For system administrators and network professionals, Cygwin is a cheaper alternative to getting some of the more important Unix utilities for system analysis (md5sum, strace, strings, and so on) onto a Windows box. Another point of favor for Cygwin is that it enables you to create simple (or complex) programs quickly. Cygwin includes a free compiler for C and C++ (and even Fortan and some other languages, if you're adventurous) and has a mostly complete Unix API. This is a great advantage for penetration testing or just developing some useful programs.
Download and Installation
The Cygwin environment and its associated tools are all freely available under the GNU General Public License. You can begin the installation process by going to http://cygwin.com/ and downloading the setup program. The setup program downloads the files it needs from a Cygwin mirror site of your choosing and installs them into a specified location by default. You can choose between Hypertext Transfer Protocol (HTTP), File Transfer Protocol (FTP), and Rsync download methods.
You will be asked a few questions, such as whether or not you want the text files generated by Cygwin applications to be in DOS or Unix format. DOS file lines end with a newline and a carriage return while Unix file lines only end with the newline; if you've seen ⁁M characters at the end of your text files, chances are they were transferred between a Unix and Windows system in binary format rather than ASCII. If you are running on a multi-user Windows box, you will also be asked if you want to install the application for your user ID alone or for everyone on the system.
The Cygwin installer will also ask you which tools you want to install by presenting you with a screen like the one shown in Figure.
 |
| Cygwin setup |
You can use the Prev, Curr, and Exp options to have the installer automatically install older, current, or experimental versions of the software.

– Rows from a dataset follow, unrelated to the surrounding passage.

-- ==== Sys2Proof/Machine/Host.lean ====
section
/-!
DEFINITION. Register accesses of the masters (R9 to R13, R558, R561, R607, R608) and the commands that are register writes or reads of their own.
-/

namespace Sys2Proof.Machine

/-! ### Writes -/

/-- The highest fill of the staging area since reset (R59). -/
def noteFill (c : Cfg) (d : Dev) : Dev := d.set Fields.TICK_STAGE_FILL_high_water 0 (max (d.get Fields.TICK_STAGE_FILL_high_water 0) c.fill)

/-- A status is recorded for a write of a register, but not one of the master's own last-status entry (R561). -/
def recordWrite (m : Nat) (r : Reg) (i : Nat) (st : Status) (d : Dev) : Dev := if ownEntry m r i then d else record m (addrOf r i) st d

/-- An accepted write: recorded, its fields set or staged, its command executed. -/
def acceptWrite (m : Nat) (r : Reg) (i w : Nat) (s : State) : State :=
  let c := s.cfg.accept s.dev m r i w
  runWrite s.cfg m r i w { s with cfg := c, dev := noteFill c (recordWrite m r i .ok s.dev) }

/-- A refused write: recorded, with the state unchanged but for what R36, R179 and R573 count. -/
def rejectWrite (m : Nat) (r : Reg) (i w : Nat) (st : Status) (s : State) : State :=
  s.withDev (recordWrite m r i st (refuseWrite s.cfg m r i w st s.dev))

/-- The status of a write of a register, judged as R607 says; `extra` is a check of the command that the write issues. -/
def writeStatus (extra : Status) (m : Nat) (r : Reg) (i w : Nat) (s : State) : Status :=
  extra.orElse (checkReg s.cfg s.dev m r i w)

/-- A write of a register whose place the access rules let pass. -/
def passedWrite (extra : Status) (m : Nat) (r : Reg) (i w : Nat) (s : State) : State :=
  let st := writeStatus extra m r i w s
  if st = .ok then acceptWrite m r i w s else rejectWrite m r i w st s

/-- A whole DWORD written by a master to a register: the sources in service are looked at before and after it (R575). -/
def writeWith (extra : Status) (m : Nat) (r : Reg) (i w : Nat) (s : State) : State :=
  if !(makesAccess m) then s
  else
    let s := s.withDev (watchSources (fun _ => false) s.dev)
    let s := match judgeReg s.cfg s.dev m r i (some w) with
      | some st => s.withDev (stopAccess m (addrOf r i) st s.dev)
      | none => passedWrite extra m r i w s
    s.withDev (watchSources (fun f => f == m) s.dev)

/-- A write of a register. -/
def hostWrite (m : Nat) (r : Reg) (i w : Nat) (s : State) : State := writeWith .ok m r i w s

/-- The BAR0 offset of a DWORD. -/
def dwordOf (addr : Nat) : Nat := addr / 4 * 4

/-- The first two checks of R607 for an address; an address in no block has no entry. -/
def judgeAddr (c : Cfg) (d : Dev) (m addr : Nat) (w : Option Nat) : Option Status :=
  match blockOf addr with
  | some (rg, off) => judgePlace c d m rg off w
  | none => none

/-- A write that changes nothing and records a status behind the checks of R607: partial byte enables, or an unassigned offset. -/
def strayWrite (m addr w : Nat) (st : Status) (assigned : Bool) (s : State) : State :=
  match judgeAddr s.cfg s.dev m addr (some w) with
  | some e => s.withDev (stopAccess m addr e s.dev)
  | none =>
    if assigned then s.withDev (record m addr st s.dev)
    else s.withDev (record m addr .badIndex (s.dev.count .device .unassignedAccess m))

/-- A write of the whole of CLK_PWR is a write of req_state, which a paired device rejects whatever the value (R493). -/
def wordCheck (d : Dev) (r : Reg) : Status := if r = .CLK_PWR then need (!d.isPaired) .mode else .ok

/-- A write of a DWORD through BAR0 or another register path, with its byte enables (R558). -/
def writeAt (m addr w be : Nat) (s : State) : State :=
  if be = 0 ∨ makesAccess m = false then s
  else
    match decodeAddr addr with
    | some (r, i) =>
      if be = 15 then writeWith (wordCheck s.dev r.reg) m r.reg i w s
      else if ownEntry m r.reg i then s
      else strayWrite m addr w .badValue true s
    | none => strayWrite m addr w .badIndex false s

/-- A write that lands in the endpoint itself (R557, R574): bit 0 is the new state of the mask or enable. VF Enable is PF0's. -/
def writeEndpoint (m : Nat) (target : WriteTarget) (v : Bool) (d : Dev) : Dev :=
  let put := fun (xs : List Nat) => if v then (if xs.contains m then xs else m :: xs) else xs.filter (fun x => x != m)
  match target with
  | .bar0 => d
  | .vecMask k => if m < 16 then d.updVec (m * 64 + k) (fun x => { x with masked := v }) else d
  | .funcMask => if m < 16 then { d with funcMask := put d.funcMask } else d
  | .msixEnable => if m < 16 then { d with msixEn := put d.msixEn } else d
  | .vfEnable => if m = 0 then { d with vfEn := v } else d

/-- REGISTER_WRITE. -/
def execRegisterWrite (m : Fin 20) (target : WriteTarget) (addr : Fin 536870912) (value : Word) (be : Fin 16) (s : State) : Outcome :=
  match target with
  | .bar0 => .next (writeAt m (dwordOf addr) value.toNat be s)
  | t => .next (s.withDev (writeEndpoint m t (value.toNat % 2 == 1) s.dev))

/-! ### Reads -/

/-- What a read of a register returns, and what it does: a claim, a pop, or a latch (R9, R179, R572). -/
def readValue (c : Cfg) (m : Nat) (r : Reg) (i : Nat) (d : Dev) : Nat × Dev :=
  match lowWord r i with
  | some (low, j) => (latchedWord d m low j r i, d)
  | none =>
    if r = .INT_CLAIM then claim c (i / 64) (i % 64) d
    else if r = .GRV_MSG_TX_DONE2 then (readReg c d m r i, d.updGrove i (fun x => { x with done := x.done.drop 1 }))
    else (readReg c d m r i, takeLatch c m r i d)

/-- A read of a DWORD that is refused. -/
def refuseRead (m addr : Nat) (st : Status) (d : Dev) : Dev := (stopAccess m addr st d).emit (.readData m addr 0xFFFFFFFF)

/-- A read of a register by a master. -/
def hostRead (m : Nat) (r : Reg) (i : Nat) (s : State) : State :=
  if !(makesAccess m) then s
  else
    match judgeReg s.cfg s.dev m r i none with
    | some st => s.withDev (refuseRead m (addrOf r i) st s.dev)
    | none =>
      let v := readValue s.cfg m r i s.dev
      s.withDev (v.2.emit (.readData m (addrOf r i) v.1))

/-- A read of a DWORD: partial byte enables return the whole of it, none at all is no access (R558); an unassigned offset reads zero (R607). -/
def readAt (m addr be : Nat) (s : State) : State :=
  if makesAccess m = false then s
  else if be = 0 then s.withDev (s.dev.emit (.readData m addr 0))
  else
    match decodeAddr addr with
    | some (r, i) => hostRead m r.reg i s
    | none =>
      match judgeAddr s.cfg s.dev m addr none with
      | some st => s.withDev (refuseRead m addr st s.dev)
      | none => s.withDev ((s.dev.count .device .unassignedAccess m).emit (.readData m addr 0))

/-- LATCHED_READ. -/
def execLatchedRead (m : Fin 20) (addr : Fin 536870912) (be : Fin 16) (s : State) : Outcome := .next (readAt m (dwordOf addr) be s)

/-- INT_CLAIM. -/
def execIntClaim (m : Fin 20) (f : Fin 16) (v : Fin 64) (s : State) : Outcome := .next (hostRead m .INT_CLAIM (f * 64 + v) s)

/-- MSG_TX_DONE_POP. -/
def execMsgTxDonePop (m : Fin 20) (g : Fin 64) (s : State) : Outcome := .next (hostRead m .GRV_MSG_TX_DONE2 g s)

/-! ### Commands of TICK, CLK, INT, ACC and CFG -/

/-- The command bit. -/
def go : Nat := 2 ^ 31

/-- ALIGN_REQ (R51). -/
def execAlignReq (m : Fin 20) (src : Fin 4) (s : State) : Outcome := .next (hostWrite m .TICK_CTRL 0 (4 + src) s)

/-- STAGE_HOLD (R37). -/
def execStageHold (m : Fin 20) (s : State) : Outcome := .next (hostWrite m .TICK_STAGE_CTL m 1 s)

/-- STAGE_RELEASE (R37). -/
def execStageRelease (m : Fin 20) (s : State) : Outcome := .next (hostWrite m .TICK_STAGE_CTL m 0 s)

/-- LOOP_DELAY_WRITE (R44). -/
def execLoopDelayWrite (m : Fin 20) (g : Fin 64) (t : Fin 16) (s : State) : Outcome := .next (hostWrite m .TICK_LOOP_DELAY g t s)

/-- The selection register of a CLOCK_SELECT. -/
def selectReg (which : Nat) : Reg := if which = 0 then .CLK_CORE_SEL else if which = 1 then .CLK_UP_SEL else .CLK_PLX_SEL

/-- CLOCK_SELECT (R486). -/
def execClockSelect (m : Fin 20) (which : Fin 3) (value : Word) (s : State) : Outcome := .next (hostWrite m (selectReg which) 0 value.toNat s)

/-- RESUME (R489). -/
def execResume (m : Fin 20) (s : State) : Outcome := .next (hostWrite m .CLK_CTRL 0 go s)

/-- RESTART (R502). -/
def execRestart (m : Fin 20) (s : State) : Outcome := .next (hostWrite m .CLK_CTRL 0 (2 ^ 30) s)

/-- REQ_STATE_WRITE (R493, R496, R498): a paired device rejects it. The other field keeps its value. -/
def execReqStateWrite (m : Fin 20) (st : Fin 4) (s : State) : Outcome :=
  .next (writeWith (need (!s.dev.isPaired) .mode) m .CLK_PWR 0 (setBits (cfgShown s.cfg .CLK_PWR 0) 0 2 st) s)

/-- PARK_MASK_WRITE (R494). The other field keeps its value. -/
def execParkMaskWrite (m : Fin 20) (mask : Fin 16) (s : State) : Outcome :=
  .next (hostWrite m .CLK_PWR 0 (setBits (cfgShown s.cfg .CLK_PWR 0) 4 4 mask) s)

/-- INT_COMPLETE (R573). -/
def execIntComplete (m : Fin 20) (f : Fin 16) (v : Fin 64) (src : Fin 4096) (s : State) : Outcome :=
  .next (hostWrite m .INT_COMPLETE (f * 64 + v) src s)

/-- INT_SRC_WRITE (R568, R570). -/
def execIntSrcWrite (m : Fin 20) (src : Fin 4096) (value : Word) (s : State) : Outcome := .next (hostWrite m .INT_SRC src value.toNat s)

/-- The BAR0 offset of an offset of the ACC block. -/
def accAddr (off : Nat) : Nat := addrOf .ACC_RGN_LO 0 - Reg.ACC_RGN_LO.desc.off + dwordOf off

/-- ACC_WRITE (R563, R564). -/
def execAccWrite (m : Fin 20) (off : Fin 2048) (value : Word) (s : State) : Outcome := .next (writeAt m (accAddr off) value.toNat 15 s)

/-- FLASH_READ (R522). -/
def execFlashRead (m : Fin 20) (len : Fin 512) (s : State) : Outcome := .next (hostWrite m .CFG_FLASH_CMD 0 (go + 2 ^ 28 + len) s)

/-- FLASH_PROGRAM (R522). -/
def execFlashProgram (m : Fin 20) (len : Fin 512) (s : State) : Outcome := .next (hostWrite m .CFG_FLASH_CMD 0 (go + 2 * 2 ^ 28 + len) s)

/-- FLASH_ERASE (R522). -/
def execFlashErase (m : Fin 20) (s : State) : Outcome := .next (hostWrite m .CFG_FLASH_CMD 0 (go + 3 * 2 ^ 28) s)

/-- CFG_CHECK (R522). -/
def execCfgCheck (m : Fin 20) (which : Fin 2) (s : State) : Outcome := .next (hostWrite m .CFG_CHECK 0 (go + 256 * which) s)

/-! ### Commands of TIME, KEY, MATE and CNT -/

/-- TIME_SET (R458). -/
def execTimeSet (m : Fin 20) (x : Fin 2) (s : State) : Outcome := .next (hostWrite m .TIME_X_CMD x (go + 1) s)

/-- TIME_ADJ (R458). -/
def execTimeAdj (m : Fin 20) (x : Fin 2) (s : State) : Outcome := .next (hostWrite m .TIME_X_CMD x (go + 2) s)

/-- FREQ_WRITE (R457). -/
def execFreqWrite (m : Fin 20) (x : Fin 2) (value : Word) (s : State) : Outcome := .next (hostWrite m .TIME_X_FREQ x value.toNat s)

/-- TIME_TX_INJECT (R466). -/
def execTimeTxInject (m : Fin 20) (value : Word) (s : State) : Outcome := .next (hostWrite m .TIME_TX_CTRL 0 (value.toNat ||| go) s)

/-- CAP_POP (R465). -/
def execCapPop (m : Fin 20) (s : State) : Outcome := .next (hostWrite m .TIME_CAP_STAT 0 go s)

/-- The word of a key-engine command. -/
def keyWord (op arg : Nat) : Nat := go + op * 2 ^ 24 + arg % 65536

/-- REKEY (R409, R424). -/
def execRekey (m : Fin 20) (i : Fin 16384) (s : State) : Outcome := .next (hostWrite m .KEY_CMD 0 (keyWord 1 i) s)

/-- UNWRAP (R414). -/
def execUnwrap (m : Fin 20) (value : Word) (s : State) : Outcome := .next (hostWrite m .KEY_CMD 0 (keyWord 2 value.toNat) s)

/-- ERASE (R424). -/
def execErase (m : Fin 20) (value : Word) (s : State) : Outcome := .next (hostWrite m .KEY_CMD 0 (keyWord 3 value.toNat) s)

/-- SEAL (R415). -/
def execSeal (m : Fin 20) (value : Word) (s : State) : Outcome := .next (hostWrite m .KEY_CMD 0 (keyWord 4 value.toNat) s)

/-- OPEN (R415). -/
def execOpenCmd (m : Fin 20) (value : Word) (s : State) : Outcome := .next (hostWrite m .KEY_CMD 0 (keyWord 5 value.toNat) s)

/-- HMAC (R415). -/
def execHmac (m : Fin 20) (value : Word) (s : State) : Outcome := .next (hostWrite m .KEY_CMD 0 (keyWord 6 value.toNat) s)

/-- PUB (R424). -/
def execPub (m : Fin 20) (value : Word) (s : State) : Outcome := .next (hostWrite m .KEY_CMD 0 (keyWord 7 value.toNat) s)

/-- GROUP_REKEY (R412, R424). -/
def execGroupRekey (m : Fin 20) (value : Word) (s : State) : Outcome := .next (hostWrite m .KEY_CMD 0 (keyWord 8 value.toNat) s)

/-- A register's present word with a command bit set: its other fields keep their values. -/
def withBit (c : Cfg) (r : Reg) (i bit : Nat) : Nat := cfgShown c r i ||| 2 ^ bit

/-- PAIR_REQ (R427). -/
def execPairReq (m : Fin 20) (s : State) : Outcome := .next (hostWrite m .MATE_CTRL 0 (withBit s.cfg .MATE_CTRL 0 31) s)

/-- UNPAIR (R428). -/
def execUnpair (m : Fin 20) (s : State) : Outcome := .next (hostWrite m .MATE_CTRL 0 (withBit s.cfg .MATE_CTRL 0 30) s)

/-- DSD_NOW (R447). -/
def execDsdNow (m : Fin 20) (s : State) : Outcome := .next (hostWrite m .MATE_CTRL 0 (withBit s.cfg .MATE_CTRL 0 29) s)

/-- CNT_WIN_SEL (R590, R599). -/
def execCntWinSel (m : Fin 20) (value : Word) (s : State) : Outcome := .next (hostWrite m .CNT_WIN_SEL m value.toNat s)

/-- SMP_POP (R596). -/
def execSmpPop (m : Fin 20) (p : Fin 32) (s : State) : Outcome := .next (hostWrite m .CNT_SMP_POP p go s)

/-! ### Commands of LANE, GRV and STD -/

/-- PORT_ENABLE (R533). -/
def execPortEnable (m : Fin 20) (lane : Fin 64) (value : Word) (s : State) : Outcome := .next (hostWrite m .LANE_UP_CFG lane value.toNat s)

/-- TX_EQ_WRITE (R539). -/
def execTxEqWrite (m : Fin 20) (lane : Fin 64) (value : Word) (s : State) : Outcome := .next (hostWrite m .LANE_TX_EQ lane value.toNat s)

/-- LOOPBACK_TEST_WRITE (R547). -/
def execLoopbackTestWrite (m : Fin 20) (lane : Fin 64) (value : Word) (s : State) : Outcome := .next (hostWrite m .LANE_TEST lane value.toNat s)

/-- TX_EN_WRITE (R540, R541). -/
def execTxEnWrite (m : Fin 20) (g : Fin 64) (value : Word) (s : State) : Outcome := .next (hostWrite m .LANE_PON_CTRL g value.toNat s)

Be careful: if you go through the list and choose to install certain applications and then click one of these buttons, your other selections will get wiped out.
Use the View button to cycle between different lists of the available packages. Full view is probably the easiest to work with and is shown in Figure.
 |
| Cygwin setup full view |
Full view displays all available packages alphabetically. Click a field in the New column in order to select an option for the package. The options will be to install, reinstall, keep, or remove a package. If you also wish to have the source code available, check the Src? field.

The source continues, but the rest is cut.